**Activity**.
Among the entries below, please repeat exactly and only the lines from the line containing "that completes. -/" to the line containing "have event := (scanTrace_emit", both lines included.

START Supplied data

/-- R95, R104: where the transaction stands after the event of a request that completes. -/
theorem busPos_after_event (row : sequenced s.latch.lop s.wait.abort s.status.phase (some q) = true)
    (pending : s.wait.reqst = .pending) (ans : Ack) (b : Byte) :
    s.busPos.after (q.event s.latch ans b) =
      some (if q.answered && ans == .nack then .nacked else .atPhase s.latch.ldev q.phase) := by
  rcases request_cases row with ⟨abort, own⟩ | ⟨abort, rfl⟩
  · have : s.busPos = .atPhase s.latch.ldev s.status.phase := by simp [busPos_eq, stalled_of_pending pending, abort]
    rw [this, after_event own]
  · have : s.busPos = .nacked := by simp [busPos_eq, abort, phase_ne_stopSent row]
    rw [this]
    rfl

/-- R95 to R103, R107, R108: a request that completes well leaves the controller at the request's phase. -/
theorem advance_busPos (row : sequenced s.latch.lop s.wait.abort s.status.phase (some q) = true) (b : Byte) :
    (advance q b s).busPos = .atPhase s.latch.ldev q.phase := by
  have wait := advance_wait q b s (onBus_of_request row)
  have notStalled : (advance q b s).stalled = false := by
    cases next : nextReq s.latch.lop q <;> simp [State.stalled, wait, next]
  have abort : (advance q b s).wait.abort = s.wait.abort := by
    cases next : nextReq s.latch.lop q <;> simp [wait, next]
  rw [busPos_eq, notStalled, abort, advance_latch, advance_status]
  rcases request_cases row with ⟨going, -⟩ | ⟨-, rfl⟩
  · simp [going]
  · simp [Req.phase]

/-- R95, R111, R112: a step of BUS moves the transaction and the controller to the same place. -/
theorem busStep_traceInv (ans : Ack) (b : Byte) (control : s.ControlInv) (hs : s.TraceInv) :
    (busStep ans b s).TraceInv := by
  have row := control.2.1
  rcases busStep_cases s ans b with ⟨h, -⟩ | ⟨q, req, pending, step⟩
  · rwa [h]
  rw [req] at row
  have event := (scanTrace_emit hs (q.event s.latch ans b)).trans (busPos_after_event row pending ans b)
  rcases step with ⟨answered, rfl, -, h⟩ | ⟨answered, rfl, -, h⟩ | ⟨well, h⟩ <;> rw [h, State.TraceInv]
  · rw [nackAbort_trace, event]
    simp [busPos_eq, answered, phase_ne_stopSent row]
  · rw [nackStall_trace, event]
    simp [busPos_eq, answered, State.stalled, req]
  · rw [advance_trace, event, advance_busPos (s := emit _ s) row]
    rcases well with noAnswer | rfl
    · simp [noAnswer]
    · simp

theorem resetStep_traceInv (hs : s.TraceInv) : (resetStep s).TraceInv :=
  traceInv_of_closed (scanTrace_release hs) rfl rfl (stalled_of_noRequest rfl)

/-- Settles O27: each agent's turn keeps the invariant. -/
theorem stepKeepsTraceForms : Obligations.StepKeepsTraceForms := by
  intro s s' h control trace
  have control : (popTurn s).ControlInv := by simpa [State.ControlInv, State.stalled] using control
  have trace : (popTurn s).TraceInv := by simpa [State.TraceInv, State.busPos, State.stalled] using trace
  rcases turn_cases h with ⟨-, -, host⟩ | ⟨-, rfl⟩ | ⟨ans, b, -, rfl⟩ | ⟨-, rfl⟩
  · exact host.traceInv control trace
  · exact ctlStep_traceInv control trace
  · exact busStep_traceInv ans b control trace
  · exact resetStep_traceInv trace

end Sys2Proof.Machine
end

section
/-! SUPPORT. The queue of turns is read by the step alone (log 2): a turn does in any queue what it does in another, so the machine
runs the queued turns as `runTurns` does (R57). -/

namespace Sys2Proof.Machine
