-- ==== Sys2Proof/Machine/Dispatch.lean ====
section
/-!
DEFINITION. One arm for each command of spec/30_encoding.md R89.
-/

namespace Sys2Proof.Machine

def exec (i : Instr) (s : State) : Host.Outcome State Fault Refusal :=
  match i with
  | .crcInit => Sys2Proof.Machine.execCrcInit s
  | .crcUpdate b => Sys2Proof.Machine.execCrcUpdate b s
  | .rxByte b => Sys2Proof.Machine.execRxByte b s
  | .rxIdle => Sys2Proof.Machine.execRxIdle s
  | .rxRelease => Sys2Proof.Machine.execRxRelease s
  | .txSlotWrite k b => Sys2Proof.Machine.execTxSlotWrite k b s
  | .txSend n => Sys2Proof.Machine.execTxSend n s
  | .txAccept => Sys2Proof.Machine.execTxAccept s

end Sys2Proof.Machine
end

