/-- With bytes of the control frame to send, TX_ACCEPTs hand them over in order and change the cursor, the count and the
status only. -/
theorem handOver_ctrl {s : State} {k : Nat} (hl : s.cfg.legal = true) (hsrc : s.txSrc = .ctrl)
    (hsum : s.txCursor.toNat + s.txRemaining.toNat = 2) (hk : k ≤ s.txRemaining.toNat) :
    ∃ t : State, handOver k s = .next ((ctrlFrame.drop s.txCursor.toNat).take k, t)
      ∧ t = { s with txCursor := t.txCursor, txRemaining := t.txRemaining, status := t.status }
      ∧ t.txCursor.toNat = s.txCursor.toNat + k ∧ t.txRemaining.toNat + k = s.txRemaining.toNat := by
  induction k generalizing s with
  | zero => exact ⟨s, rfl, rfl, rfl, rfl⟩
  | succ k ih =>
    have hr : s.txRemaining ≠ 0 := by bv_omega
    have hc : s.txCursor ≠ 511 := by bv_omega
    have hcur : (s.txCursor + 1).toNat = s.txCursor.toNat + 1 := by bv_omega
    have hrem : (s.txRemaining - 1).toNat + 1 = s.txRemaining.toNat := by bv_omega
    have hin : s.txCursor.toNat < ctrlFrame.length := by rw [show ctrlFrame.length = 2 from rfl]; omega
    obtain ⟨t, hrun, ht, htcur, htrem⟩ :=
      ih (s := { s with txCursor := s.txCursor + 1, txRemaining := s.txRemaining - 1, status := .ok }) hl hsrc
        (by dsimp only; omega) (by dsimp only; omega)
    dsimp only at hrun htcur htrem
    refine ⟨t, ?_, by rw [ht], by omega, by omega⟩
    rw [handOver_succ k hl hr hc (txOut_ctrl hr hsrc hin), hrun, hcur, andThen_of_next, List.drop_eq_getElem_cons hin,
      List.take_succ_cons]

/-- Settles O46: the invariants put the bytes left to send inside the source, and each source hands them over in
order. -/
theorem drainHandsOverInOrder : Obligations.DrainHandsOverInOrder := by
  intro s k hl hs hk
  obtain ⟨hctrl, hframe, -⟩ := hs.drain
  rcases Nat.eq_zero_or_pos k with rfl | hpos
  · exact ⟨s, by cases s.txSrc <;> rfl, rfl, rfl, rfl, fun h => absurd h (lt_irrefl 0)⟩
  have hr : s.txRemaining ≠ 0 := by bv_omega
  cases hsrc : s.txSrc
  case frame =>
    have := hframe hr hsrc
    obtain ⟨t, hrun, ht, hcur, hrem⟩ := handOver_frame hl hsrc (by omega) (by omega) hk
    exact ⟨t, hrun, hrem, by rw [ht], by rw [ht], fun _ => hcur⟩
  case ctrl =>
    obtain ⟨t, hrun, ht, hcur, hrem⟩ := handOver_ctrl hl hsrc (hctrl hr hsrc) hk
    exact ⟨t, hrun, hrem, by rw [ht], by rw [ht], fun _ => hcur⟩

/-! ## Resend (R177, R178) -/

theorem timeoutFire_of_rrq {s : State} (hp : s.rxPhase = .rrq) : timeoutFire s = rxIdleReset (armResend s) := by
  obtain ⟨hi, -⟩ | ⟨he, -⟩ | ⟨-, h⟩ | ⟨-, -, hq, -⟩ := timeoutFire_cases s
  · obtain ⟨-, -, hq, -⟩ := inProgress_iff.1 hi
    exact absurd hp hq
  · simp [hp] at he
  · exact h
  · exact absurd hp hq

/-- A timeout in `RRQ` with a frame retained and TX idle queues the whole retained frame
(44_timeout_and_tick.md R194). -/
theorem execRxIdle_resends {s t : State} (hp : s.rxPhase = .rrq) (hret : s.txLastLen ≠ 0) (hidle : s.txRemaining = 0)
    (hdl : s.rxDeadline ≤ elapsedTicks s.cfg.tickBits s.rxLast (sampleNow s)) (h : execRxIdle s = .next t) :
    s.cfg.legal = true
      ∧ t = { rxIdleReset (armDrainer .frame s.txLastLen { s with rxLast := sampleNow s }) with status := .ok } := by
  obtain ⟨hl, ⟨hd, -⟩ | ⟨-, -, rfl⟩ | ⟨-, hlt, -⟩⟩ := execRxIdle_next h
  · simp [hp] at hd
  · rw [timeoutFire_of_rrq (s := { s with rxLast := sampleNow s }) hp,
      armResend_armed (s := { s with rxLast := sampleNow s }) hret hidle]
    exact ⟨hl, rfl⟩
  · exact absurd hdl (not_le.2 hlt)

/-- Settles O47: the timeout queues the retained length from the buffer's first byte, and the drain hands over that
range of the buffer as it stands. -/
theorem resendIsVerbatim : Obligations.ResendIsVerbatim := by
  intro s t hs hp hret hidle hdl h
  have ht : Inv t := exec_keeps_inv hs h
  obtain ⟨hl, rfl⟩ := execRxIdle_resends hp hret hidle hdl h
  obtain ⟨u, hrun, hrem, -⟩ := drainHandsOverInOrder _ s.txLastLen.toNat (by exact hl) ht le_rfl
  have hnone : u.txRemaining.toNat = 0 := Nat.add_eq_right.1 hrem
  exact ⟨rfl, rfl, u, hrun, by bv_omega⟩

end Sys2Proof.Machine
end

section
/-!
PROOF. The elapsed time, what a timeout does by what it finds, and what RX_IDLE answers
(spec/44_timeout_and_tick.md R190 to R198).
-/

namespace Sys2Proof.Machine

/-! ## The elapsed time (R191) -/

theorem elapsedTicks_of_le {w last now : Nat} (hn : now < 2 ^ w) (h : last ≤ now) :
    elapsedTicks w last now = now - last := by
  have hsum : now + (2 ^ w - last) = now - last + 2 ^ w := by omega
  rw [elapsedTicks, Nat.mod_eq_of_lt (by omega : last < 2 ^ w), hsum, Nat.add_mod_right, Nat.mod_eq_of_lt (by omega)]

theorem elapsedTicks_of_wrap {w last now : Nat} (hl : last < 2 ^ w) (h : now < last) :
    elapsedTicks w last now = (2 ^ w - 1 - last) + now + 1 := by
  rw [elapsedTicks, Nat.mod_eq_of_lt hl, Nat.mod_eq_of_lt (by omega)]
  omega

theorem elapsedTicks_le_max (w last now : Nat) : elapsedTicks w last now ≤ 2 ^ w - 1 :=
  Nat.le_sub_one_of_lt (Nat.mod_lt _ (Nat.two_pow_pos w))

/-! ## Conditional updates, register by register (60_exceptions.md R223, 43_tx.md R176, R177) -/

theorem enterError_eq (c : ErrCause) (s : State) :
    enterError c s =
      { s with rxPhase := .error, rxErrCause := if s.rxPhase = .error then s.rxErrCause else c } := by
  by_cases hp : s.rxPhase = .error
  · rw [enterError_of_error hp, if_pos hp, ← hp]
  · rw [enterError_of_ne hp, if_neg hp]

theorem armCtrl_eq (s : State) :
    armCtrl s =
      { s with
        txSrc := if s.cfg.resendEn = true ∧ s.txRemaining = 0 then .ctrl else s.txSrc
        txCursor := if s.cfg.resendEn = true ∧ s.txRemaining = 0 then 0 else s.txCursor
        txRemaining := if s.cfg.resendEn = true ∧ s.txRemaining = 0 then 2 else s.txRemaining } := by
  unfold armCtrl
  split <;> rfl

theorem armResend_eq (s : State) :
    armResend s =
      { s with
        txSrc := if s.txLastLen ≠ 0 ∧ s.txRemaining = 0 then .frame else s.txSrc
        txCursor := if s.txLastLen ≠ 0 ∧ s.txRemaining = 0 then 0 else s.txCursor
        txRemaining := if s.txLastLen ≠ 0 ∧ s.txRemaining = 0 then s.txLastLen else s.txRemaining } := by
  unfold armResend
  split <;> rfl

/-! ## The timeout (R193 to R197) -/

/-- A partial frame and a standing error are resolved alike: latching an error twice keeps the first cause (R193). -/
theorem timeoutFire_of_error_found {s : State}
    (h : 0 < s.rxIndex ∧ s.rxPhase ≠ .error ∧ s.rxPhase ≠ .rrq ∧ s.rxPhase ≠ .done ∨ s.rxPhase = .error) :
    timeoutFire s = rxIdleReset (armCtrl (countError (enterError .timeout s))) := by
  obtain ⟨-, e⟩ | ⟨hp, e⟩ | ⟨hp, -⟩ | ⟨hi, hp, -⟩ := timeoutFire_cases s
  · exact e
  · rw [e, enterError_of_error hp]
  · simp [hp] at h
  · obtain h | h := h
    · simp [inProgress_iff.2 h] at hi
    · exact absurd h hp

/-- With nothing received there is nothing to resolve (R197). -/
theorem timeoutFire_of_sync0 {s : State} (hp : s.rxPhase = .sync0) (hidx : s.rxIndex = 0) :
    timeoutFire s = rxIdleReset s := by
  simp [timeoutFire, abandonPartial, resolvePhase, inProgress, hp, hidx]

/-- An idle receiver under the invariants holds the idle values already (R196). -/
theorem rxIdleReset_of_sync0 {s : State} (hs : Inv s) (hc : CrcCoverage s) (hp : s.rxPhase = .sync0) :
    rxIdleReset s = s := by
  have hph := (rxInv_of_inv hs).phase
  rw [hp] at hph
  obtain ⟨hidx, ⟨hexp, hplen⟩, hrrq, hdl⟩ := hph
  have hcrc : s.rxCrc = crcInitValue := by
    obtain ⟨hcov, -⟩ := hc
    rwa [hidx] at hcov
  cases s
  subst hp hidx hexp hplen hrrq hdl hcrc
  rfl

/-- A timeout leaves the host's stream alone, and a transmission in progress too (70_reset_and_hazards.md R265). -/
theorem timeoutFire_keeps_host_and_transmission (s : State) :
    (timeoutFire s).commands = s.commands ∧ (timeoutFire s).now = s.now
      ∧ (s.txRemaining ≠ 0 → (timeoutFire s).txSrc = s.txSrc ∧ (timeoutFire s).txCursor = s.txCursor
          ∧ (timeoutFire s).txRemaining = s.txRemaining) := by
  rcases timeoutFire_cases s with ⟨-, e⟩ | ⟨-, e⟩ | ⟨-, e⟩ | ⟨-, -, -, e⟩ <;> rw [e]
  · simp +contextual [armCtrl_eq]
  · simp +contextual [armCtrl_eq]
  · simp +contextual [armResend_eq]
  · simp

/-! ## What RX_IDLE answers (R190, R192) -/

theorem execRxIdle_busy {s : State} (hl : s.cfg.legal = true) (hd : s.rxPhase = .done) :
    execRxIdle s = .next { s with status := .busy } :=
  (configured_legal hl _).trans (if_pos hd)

END Supplied data
START Supplied data

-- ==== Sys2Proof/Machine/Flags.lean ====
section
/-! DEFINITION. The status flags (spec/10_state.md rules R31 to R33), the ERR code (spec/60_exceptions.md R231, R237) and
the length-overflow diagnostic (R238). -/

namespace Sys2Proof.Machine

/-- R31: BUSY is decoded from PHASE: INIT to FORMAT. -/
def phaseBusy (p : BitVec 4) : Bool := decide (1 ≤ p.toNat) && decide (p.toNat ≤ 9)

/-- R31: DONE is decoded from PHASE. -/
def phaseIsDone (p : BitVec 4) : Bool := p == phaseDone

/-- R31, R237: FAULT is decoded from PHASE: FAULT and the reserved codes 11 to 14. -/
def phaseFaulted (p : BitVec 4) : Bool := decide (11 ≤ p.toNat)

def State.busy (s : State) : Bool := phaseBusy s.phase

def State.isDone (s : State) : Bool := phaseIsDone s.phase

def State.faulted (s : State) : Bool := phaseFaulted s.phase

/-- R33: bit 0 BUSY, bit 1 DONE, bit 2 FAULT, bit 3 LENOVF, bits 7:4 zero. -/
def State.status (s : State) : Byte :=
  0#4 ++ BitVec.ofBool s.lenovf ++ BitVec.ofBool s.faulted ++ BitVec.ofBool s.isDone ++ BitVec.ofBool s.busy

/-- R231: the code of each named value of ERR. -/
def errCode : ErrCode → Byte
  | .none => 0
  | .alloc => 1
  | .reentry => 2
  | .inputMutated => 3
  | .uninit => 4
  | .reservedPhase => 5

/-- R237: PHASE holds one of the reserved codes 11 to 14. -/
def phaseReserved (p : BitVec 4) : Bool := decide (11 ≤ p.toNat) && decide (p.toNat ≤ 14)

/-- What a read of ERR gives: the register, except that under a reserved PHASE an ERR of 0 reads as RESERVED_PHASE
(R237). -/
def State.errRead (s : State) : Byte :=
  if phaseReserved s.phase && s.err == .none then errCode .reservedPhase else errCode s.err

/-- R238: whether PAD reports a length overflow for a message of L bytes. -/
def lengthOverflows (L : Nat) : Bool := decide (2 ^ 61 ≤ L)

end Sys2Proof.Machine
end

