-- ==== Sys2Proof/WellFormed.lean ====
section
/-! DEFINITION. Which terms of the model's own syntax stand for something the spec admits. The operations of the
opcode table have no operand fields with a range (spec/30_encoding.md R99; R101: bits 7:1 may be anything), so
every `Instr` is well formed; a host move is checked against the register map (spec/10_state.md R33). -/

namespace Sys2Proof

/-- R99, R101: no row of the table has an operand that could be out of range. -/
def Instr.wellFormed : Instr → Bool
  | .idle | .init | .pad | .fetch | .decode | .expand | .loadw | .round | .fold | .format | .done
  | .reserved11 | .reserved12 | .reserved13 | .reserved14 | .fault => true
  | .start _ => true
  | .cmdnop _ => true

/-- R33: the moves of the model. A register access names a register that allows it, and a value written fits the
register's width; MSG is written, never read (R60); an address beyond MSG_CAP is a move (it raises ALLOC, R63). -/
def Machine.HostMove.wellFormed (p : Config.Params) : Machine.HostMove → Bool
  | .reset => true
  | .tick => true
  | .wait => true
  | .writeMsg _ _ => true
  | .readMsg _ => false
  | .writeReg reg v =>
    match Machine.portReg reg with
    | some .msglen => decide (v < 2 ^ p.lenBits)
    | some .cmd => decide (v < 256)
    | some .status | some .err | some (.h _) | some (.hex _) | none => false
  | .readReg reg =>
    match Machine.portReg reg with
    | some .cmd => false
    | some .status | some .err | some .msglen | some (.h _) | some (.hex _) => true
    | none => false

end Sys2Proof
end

END Supplied data

**Response**.
/-- R95, R104: where the transaction stands after the event of a request that completes. -/
theorem busPos_after_event (row : sequenced s.latch.lop s.wait.abort s.status.phase (some q) = true)
    (pending : s.wait.reqst = .pending) (ans : Ack) (b : Byte) :
    s.busPos.after (q.event s.latch ans b) =
      some (if q.answered && ans == .nack then .nacked else .atPhase s.latch.ldev q.phase) := by
  rcases request_cases row with ⟨abort, own⟩ | ⟨abort, rfl⟩
  · have : s.busPos = .atPhase s.latch.ldev s.status.phase := by simp [busPos_eq, stalled_of_pending pending, abort]
    rw [this, after_event own]
  · have : s.busPos = .nacked := by simp [busPos_eq, abort, phase_ne_stopSent row]
    rw [this]
    rfl

/-- R95 to R103, R107, R108: a request that completes well leaves the controller at the request's phase. -/
theorem advance_busPos (row : sequenced s.latch.lop s.wait.abort s.status.phase (some q) = true) (b : Byte) :
    (advance q b s).busPos = .atPhase s.latch.ldev q.phase := by
  have wait := advance_wait q b s (onBus_of_request row)
  have notStalled : (advance q b s).stalled = false := by
    cases next : nextReq s.latch.lop q <;> simp [State.stalled, wait, next]
  have abort : (advance q b s).wait.abort = s.wait.abort := by
    cases next : nextReq s.latch.lop q <;> simp [wait, next]
  rw [busPos_eq, notStalled, abort, advance_latch, advance_status]
  rcases request_cases row with ⟨going, -⟩ | ⟨-, rfl⟩
  · simp [going]
  · simp [Req.phase]

/-- R95, R111, R112: a step of BUS moves the transaction and the controller to the same place. -/
theorem busStep_traceInv (ans : Ack) (b : Byte) (control : s.ControlInv) (hs : s.TraceInv) :
    (busStep ans b s).TraceInv := by
  have row := control.2.1
  rcases busStep_cases s ans b with ⟨h, -⟩ | ⟨q, req, pending, step⟩
  · rwa [h]
  rw [req] at row
  have event := (scanTrace_emit hs (q.event s.latch ans b)).trans (busPos_after_event row pending ans b)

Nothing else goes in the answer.